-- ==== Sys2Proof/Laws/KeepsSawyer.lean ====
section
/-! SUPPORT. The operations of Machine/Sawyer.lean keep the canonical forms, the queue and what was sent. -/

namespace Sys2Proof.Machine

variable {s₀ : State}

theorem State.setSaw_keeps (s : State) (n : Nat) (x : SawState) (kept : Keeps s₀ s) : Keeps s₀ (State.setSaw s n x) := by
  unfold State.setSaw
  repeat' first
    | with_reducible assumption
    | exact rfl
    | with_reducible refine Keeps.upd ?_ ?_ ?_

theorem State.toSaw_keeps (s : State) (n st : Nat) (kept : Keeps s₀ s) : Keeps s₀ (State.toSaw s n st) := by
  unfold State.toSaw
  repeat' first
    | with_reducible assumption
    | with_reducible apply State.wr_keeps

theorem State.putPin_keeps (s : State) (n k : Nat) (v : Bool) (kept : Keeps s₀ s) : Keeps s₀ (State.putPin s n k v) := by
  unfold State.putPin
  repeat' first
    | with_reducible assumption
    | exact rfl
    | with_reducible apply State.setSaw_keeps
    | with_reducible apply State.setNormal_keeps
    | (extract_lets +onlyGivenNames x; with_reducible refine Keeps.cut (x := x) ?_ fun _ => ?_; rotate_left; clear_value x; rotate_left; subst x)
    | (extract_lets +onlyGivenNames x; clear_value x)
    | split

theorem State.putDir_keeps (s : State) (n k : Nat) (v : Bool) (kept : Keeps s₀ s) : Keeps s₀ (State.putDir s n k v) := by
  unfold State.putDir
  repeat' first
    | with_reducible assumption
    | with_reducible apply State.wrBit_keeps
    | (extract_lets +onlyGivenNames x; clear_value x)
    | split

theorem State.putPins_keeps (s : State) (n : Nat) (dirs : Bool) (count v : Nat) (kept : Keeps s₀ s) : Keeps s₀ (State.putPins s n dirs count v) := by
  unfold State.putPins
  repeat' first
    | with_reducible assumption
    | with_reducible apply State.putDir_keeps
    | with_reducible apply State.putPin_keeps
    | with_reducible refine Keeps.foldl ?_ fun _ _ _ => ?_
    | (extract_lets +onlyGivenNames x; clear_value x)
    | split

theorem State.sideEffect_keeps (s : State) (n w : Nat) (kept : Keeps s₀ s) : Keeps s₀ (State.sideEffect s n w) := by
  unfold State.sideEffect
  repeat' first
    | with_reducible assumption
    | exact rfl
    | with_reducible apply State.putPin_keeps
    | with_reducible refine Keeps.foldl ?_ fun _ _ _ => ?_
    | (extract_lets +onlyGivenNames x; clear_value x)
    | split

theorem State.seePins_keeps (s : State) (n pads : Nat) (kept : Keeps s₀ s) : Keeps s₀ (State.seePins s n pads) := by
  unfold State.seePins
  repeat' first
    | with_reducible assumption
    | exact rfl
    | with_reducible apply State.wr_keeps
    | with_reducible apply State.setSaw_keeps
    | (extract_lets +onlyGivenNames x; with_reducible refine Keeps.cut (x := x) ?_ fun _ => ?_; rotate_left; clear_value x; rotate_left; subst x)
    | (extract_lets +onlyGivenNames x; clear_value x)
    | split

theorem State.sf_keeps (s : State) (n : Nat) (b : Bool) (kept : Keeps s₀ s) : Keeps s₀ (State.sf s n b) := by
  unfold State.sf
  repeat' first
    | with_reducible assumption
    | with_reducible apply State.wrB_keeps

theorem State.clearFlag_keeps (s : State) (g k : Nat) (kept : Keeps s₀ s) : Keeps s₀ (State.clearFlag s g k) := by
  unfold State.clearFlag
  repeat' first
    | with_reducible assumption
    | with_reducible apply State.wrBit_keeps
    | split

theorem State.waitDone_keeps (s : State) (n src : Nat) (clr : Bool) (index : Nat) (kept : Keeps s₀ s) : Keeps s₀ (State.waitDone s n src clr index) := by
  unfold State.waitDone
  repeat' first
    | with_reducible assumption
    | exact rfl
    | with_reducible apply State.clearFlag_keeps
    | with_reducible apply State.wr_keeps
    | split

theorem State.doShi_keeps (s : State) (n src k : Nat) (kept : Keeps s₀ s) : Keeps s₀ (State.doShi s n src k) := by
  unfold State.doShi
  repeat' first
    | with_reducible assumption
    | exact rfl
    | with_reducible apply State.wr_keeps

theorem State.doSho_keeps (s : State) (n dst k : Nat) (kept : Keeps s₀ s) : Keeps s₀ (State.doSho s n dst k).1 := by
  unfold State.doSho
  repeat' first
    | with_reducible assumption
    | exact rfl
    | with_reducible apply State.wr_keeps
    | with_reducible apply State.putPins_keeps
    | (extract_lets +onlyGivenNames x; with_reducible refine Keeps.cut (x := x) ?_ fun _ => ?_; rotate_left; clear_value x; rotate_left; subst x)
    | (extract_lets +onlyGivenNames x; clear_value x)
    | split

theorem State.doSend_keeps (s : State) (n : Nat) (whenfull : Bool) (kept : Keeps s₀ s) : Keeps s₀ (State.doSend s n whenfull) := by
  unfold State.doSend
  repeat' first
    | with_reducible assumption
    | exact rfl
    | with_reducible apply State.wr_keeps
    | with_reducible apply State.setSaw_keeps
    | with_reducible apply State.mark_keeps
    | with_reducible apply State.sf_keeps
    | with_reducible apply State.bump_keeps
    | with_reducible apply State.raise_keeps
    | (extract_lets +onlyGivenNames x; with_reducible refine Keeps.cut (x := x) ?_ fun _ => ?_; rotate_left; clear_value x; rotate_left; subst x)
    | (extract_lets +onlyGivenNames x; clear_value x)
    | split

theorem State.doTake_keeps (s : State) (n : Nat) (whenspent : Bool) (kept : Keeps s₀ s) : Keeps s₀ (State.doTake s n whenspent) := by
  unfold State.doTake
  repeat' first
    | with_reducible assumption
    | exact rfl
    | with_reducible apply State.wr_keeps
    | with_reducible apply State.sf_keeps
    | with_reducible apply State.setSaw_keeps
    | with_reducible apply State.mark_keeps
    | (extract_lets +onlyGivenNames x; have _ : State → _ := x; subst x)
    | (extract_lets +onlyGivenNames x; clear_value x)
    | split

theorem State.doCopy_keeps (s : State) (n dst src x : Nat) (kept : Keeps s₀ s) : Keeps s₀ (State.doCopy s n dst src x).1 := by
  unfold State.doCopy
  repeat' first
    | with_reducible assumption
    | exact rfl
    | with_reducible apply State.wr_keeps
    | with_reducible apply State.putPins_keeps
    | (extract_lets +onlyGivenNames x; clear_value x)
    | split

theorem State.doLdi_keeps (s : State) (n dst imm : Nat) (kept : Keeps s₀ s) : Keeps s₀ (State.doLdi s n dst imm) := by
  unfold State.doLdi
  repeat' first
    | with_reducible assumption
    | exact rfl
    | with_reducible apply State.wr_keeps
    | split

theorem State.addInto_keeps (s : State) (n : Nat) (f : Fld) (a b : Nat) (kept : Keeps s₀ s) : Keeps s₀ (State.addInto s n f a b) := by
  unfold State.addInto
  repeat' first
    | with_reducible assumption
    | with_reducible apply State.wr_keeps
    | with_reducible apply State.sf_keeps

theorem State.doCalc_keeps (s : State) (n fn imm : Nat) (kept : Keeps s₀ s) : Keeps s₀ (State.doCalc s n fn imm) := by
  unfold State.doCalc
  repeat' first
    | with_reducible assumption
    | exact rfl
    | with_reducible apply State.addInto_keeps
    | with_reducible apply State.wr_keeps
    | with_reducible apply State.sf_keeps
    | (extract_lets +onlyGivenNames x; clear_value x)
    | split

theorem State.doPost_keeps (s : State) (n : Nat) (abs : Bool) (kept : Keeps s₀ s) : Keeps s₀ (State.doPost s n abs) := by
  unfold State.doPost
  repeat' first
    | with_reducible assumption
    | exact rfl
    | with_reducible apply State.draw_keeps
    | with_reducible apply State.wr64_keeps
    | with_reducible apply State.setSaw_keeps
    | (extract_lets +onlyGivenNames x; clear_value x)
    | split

· · ·

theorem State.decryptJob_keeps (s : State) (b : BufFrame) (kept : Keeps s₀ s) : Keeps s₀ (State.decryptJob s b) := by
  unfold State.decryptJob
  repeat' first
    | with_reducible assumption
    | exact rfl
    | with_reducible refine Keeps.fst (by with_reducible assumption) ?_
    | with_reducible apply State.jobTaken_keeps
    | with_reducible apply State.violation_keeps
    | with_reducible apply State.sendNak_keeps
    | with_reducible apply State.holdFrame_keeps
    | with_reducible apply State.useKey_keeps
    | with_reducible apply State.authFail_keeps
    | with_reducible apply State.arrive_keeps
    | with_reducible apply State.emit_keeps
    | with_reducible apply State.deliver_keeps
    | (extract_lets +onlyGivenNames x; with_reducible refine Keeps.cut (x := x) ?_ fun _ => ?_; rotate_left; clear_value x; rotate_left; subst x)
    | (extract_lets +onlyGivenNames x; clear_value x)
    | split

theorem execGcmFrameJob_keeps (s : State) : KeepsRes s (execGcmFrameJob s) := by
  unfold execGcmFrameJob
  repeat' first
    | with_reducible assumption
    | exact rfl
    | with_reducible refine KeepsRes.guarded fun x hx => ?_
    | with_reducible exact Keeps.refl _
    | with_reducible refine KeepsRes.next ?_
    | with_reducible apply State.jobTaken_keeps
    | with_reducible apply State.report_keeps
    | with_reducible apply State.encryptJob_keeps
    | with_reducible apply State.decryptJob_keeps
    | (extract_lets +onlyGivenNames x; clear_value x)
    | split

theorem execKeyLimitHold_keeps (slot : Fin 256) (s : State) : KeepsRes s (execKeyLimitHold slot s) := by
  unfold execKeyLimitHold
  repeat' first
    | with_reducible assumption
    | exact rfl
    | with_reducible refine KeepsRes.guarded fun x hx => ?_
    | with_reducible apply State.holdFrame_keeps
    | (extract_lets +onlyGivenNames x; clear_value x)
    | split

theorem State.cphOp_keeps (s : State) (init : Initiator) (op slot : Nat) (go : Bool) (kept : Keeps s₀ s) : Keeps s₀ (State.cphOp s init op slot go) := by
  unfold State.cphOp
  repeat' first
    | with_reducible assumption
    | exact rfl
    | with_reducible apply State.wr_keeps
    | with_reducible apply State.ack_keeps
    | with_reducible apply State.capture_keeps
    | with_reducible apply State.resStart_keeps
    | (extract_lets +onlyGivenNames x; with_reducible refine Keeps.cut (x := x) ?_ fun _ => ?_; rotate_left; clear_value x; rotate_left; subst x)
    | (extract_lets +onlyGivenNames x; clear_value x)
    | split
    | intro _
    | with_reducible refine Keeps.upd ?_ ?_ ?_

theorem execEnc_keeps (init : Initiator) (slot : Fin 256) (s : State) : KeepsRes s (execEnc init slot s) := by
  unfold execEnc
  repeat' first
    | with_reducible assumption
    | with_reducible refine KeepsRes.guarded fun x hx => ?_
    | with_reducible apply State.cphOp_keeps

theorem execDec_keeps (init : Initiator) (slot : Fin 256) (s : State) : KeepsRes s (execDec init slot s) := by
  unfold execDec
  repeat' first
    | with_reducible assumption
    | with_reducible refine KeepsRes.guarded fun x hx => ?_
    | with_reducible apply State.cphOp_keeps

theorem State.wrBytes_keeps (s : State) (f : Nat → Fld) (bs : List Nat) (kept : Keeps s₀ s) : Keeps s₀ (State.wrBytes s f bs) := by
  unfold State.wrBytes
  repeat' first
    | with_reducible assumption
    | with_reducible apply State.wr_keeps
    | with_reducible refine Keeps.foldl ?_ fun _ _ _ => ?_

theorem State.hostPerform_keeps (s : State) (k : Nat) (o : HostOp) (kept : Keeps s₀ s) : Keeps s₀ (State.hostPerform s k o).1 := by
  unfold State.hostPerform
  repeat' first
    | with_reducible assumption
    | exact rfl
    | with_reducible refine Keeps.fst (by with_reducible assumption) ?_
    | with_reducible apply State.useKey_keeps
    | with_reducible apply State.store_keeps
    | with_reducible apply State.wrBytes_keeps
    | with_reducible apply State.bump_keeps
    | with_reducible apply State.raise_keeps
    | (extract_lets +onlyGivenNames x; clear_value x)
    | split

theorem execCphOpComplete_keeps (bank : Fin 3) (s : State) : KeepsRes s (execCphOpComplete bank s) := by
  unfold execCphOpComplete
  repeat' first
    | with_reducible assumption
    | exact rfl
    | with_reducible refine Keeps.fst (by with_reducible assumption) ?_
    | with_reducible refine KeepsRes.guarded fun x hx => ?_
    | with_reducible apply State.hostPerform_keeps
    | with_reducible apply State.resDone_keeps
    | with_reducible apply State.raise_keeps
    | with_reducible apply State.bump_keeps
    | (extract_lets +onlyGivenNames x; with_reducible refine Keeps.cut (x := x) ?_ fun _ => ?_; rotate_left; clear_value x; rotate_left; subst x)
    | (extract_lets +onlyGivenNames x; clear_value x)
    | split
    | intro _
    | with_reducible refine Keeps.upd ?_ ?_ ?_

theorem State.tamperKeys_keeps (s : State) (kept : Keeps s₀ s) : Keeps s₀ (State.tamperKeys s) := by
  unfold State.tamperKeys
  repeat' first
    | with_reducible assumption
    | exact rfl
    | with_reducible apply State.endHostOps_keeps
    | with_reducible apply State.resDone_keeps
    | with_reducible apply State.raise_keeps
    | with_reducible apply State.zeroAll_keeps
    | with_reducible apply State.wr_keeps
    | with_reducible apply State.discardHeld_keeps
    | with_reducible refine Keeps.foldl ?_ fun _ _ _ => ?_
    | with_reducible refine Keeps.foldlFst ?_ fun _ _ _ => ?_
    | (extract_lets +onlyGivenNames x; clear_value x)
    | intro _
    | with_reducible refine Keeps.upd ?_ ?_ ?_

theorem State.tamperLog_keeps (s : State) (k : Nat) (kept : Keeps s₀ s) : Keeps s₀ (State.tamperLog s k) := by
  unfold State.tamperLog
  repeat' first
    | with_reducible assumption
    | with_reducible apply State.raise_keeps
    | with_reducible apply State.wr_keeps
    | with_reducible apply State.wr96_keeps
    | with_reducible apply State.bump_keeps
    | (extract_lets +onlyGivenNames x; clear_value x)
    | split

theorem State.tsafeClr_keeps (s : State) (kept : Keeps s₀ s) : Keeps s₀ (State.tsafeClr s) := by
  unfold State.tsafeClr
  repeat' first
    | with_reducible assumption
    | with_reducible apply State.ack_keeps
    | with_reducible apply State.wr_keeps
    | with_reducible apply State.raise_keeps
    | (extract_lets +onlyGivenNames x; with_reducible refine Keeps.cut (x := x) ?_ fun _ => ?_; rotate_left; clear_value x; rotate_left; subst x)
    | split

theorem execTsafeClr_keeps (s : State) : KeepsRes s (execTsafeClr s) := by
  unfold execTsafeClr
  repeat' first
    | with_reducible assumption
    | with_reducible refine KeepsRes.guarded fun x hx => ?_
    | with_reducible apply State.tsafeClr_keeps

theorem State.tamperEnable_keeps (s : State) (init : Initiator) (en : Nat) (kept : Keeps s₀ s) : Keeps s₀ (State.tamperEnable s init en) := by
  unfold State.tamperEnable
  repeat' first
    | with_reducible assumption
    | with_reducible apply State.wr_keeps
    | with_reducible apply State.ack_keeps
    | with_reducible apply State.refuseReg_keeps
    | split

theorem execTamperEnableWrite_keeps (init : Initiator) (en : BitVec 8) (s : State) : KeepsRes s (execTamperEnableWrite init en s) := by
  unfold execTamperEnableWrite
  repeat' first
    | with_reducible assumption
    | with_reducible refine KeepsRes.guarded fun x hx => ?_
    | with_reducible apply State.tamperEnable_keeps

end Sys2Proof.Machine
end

· · ·

◆ **Task goal**:
Go through the entries. Report every line that contains the word "doSho".

◆ **Solution to the problem**:
theorem State.doSho_keeps (s : State) (n dst k : Nat) (kept : Keeps s₀ s) : Keeps s₀ (State.doSho s n dst k).1 := by
  unfold State.doSho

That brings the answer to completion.